■ EXERCISE INSTRUCTIONS ■
Copy out word for word the line with "Chain contexts. -/" and the lines that follow it in the listing below, up to the final one.

■ MATERIAL PROVIDED ■
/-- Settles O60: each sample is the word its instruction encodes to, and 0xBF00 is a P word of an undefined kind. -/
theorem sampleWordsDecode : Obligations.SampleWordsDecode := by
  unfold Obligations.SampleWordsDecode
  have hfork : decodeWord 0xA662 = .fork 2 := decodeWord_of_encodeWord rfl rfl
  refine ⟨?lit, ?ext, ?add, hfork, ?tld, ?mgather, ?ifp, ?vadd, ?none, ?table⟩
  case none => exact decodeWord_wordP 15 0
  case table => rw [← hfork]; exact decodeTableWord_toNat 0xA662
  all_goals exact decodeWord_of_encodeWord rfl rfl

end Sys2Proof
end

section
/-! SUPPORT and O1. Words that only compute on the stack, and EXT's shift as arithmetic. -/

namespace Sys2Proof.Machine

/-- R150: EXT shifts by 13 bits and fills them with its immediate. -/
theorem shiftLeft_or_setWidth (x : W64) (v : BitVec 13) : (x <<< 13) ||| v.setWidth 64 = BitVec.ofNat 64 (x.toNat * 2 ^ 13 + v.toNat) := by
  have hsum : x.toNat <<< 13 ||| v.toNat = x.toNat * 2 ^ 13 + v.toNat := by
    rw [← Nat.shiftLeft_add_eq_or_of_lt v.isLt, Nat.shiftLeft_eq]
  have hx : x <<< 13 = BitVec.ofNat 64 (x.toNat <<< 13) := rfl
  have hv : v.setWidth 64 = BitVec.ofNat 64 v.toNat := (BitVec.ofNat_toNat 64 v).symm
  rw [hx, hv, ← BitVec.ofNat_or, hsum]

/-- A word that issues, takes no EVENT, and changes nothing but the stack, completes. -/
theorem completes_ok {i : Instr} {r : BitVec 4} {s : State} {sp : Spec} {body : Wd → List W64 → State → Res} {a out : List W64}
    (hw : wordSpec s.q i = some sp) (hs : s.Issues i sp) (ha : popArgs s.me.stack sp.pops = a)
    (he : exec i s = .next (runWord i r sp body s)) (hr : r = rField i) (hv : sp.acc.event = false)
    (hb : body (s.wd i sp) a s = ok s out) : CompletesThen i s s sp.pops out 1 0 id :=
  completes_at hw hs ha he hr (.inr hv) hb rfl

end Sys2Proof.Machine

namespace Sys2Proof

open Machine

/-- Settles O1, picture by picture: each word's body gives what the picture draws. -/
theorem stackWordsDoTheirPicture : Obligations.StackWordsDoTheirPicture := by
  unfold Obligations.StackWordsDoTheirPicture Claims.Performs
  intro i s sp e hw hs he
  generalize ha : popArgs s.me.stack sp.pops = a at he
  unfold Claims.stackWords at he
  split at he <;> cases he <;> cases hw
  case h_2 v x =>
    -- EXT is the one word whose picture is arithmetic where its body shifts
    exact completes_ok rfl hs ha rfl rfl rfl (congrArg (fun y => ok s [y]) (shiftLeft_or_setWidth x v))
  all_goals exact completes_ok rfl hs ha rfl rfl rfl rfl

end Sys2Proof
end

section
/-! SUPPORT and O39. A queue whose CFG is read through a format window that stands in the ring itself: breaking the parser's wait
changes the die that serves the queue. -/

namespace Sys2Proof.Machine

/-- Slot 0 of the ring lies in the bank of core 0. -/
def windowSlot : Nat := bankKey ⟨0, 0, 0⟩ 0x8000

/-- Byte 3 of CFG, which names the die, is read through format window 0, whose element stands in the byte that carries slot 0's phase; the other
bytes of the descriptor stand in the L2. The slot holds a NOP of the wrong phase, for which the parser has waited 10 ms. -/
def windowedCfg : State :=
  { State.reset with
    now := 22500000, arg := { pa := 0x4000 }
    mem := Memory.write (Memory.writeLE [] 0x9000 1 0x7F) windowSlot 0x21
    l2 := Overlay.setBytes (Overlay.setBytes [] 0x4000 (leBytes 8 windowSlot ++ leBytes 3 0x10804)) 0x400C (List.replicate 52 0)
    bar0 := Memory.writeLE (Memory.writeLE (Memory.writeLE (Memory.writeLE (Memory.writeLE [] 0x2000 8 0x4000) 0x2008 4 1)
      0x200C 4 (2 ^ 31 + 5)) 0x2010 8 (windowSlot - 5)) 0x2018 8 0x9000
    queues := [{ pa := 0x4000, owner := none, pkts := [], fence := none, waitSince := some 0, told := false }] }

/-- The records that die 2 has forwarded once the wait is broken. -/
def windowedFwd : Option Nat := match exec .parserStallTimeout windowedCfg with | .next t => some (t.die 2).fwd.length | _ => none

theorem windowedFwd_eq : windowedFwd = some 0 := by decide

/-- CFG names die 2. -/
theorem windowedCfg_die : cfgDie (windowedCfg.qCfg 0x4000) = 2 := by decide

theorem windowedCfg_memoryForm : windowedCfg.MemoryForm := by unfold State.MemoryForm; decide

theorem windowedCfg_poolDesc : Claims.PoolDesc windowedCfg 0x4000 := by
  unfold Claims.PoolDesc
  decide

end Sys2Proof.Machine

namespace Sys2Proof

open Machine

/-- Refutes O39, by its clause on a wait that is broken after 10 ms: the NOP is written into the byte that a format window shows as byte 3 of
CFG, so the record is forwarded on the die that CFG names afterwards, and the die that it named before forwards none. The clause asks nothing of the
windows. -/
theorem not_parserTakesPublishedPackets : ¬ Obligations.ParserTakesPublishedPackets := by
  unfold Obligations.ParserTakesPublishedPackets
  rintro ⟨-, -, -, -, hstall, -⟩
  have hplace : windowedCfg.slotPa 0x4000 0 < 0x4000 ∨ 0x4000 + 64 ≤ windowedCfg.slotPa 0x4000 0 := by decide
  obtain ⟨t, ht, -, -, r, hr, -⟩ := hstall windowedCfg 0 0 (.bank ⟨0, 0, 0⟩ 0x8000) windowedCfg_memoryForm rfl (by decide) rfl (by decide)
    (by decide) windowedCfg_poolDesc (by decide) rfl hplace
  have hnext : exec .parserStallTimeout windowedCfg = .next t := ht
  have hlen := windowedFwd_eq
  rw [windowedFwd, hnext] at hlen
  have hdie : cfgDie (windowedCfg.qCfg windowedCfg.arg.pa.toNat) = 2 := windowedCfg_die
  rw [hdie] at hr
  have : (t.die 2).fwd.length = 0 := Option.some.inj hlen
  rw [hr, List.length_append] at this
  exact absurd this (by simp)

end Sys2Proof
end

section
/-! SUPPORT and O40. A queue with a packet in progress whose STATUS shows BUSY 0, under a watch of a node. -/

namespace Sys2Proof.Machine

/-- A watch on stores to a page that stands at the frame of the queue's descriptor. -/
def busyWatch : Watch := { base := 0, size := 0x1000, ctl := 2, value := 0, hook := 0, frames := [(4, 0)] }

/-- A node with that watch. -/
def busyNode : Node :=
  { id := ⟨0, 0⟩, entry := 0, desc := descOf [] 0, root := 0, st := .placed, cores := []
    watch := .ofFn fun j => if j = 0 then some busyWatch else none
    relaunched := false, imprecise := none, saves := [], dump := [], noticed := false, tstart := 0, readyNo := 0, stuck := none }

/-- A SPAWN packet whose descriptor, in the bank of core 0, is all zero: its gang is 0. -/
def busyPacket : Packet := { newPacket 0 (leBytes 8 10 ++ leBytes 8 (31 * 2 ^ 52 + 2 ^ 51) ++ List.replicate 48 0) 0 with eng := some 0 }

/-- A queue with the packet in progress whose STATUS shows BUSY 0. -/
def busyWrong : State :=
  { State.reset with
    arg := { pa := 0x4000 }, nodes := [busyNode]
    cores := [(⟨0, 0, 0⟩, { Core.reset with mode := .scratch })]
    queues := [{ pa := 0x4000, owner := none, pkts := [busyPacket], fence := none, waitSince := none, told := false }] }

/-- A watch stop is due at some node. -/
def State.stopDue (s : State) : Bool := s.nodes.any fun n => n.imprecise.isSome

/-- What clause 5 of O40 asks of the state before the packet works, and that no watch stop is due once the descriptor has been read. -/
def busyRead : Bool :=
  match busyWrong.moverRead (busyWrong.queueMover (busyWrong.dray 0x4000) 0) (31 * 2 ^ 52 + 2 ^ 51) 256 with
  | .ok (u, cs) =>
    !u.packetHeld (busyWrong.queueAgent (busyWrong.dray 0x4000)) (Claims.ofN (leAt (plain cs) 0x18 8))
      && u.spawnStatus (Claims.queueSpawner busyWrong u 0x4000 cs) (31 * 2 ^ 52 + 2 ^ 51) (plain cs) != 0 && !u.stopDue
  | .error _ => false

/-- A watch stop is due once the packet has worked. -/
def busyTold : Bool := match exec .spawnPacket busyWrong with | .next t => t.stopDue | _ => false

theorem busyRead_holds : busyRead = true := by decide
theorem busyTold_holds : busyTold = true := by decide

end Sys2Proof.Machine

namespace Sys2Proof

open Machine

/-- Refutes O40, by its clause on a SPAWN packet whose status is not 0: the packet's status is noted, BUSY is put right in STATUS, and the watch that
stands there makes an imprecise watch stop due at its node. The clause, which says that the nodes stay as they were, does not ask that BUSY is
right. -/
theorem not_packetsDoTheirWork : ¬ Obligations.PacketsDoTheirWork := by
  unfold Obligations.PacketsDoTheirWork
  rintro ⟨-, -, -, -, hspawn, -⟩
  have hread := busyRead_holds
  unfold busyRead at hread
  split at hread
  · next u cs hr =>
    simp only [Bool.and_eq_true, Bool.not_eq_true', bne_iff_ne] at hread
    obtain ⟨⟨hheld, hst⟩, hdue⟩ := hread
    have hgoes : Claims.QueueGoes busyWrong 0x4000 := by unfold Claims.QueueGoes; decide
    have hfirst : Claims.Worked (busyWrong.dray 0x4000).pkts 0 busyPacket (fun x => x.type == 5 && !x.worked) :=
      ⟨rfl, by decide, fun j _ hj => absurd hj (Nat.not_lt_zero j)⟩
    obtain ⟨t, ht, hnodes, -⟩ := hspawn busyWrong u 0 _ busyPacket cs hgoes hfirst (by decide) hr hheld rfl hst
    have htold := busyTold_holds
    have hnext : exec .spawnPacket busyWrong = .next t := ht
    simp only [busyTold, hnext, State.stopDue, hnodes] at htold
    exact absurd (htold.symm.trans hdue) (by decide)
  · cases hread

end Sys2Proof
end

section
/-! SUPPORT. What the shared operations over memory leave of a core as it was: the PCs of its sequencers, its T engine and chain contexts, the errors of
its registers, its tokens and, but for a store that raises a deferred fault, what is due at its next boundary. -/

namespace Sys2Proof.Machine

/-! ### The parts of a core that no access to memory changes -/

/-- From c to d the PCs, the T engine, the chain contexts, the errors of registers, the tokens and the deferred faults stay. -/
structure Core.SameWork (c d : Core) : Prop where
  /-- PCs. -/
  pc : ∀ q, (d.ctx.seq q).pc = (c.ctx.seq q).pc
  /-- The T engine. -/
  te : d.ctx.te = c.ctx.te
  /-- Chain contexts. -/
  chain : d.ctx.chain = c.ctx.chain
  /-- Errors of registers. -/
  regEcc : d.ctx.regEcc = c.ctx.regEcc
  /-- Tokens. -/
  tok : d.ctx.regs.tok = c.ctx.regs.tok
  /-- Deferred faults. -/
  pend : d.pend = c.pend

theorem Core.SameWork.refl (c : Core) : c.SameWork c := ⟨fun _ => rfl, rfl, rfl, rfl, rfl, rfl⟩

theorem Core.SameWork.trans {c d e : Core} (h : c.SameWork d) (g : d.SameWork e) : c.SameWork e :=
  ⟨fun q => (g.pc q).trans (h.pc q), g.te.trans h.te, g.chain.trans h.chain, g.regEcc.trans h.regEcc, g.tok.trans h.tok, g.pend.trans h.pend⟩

■ RESPONSE BOX ■
  /-- Chain contexts. -/
  chain : d.ctx.chain = c.ctx.chain
  /-- Errors of registers. -/
  regEcc : d.ctx.regEcc = c.ctx.regEcc
  /-- Tokens. -/
  tok : d.ctx.regs.tok = c.ctx.regs.tok
  /-- Deferred faults. -/
  pend : d.pend = c.pend

theorem Core.SameWork.refl (c : Core) : c.SameWork c := ⟨fun _ => rfl, rfl, rfl, rfl, rfl, rfl⟩

theorem Core.SameWork.trans {c d e : Core} (h : c.SameWork d) (g : d.SameWork e) : c.SameWork e :=
  ⟨fun q => (g.pc q).trans (h.pc q), g.te.trans h.te, g.chain.trans h.chain, g.regEcc.trans h.regEcc, g.tok.trans h.tok, g.pend.trans h.pend⟩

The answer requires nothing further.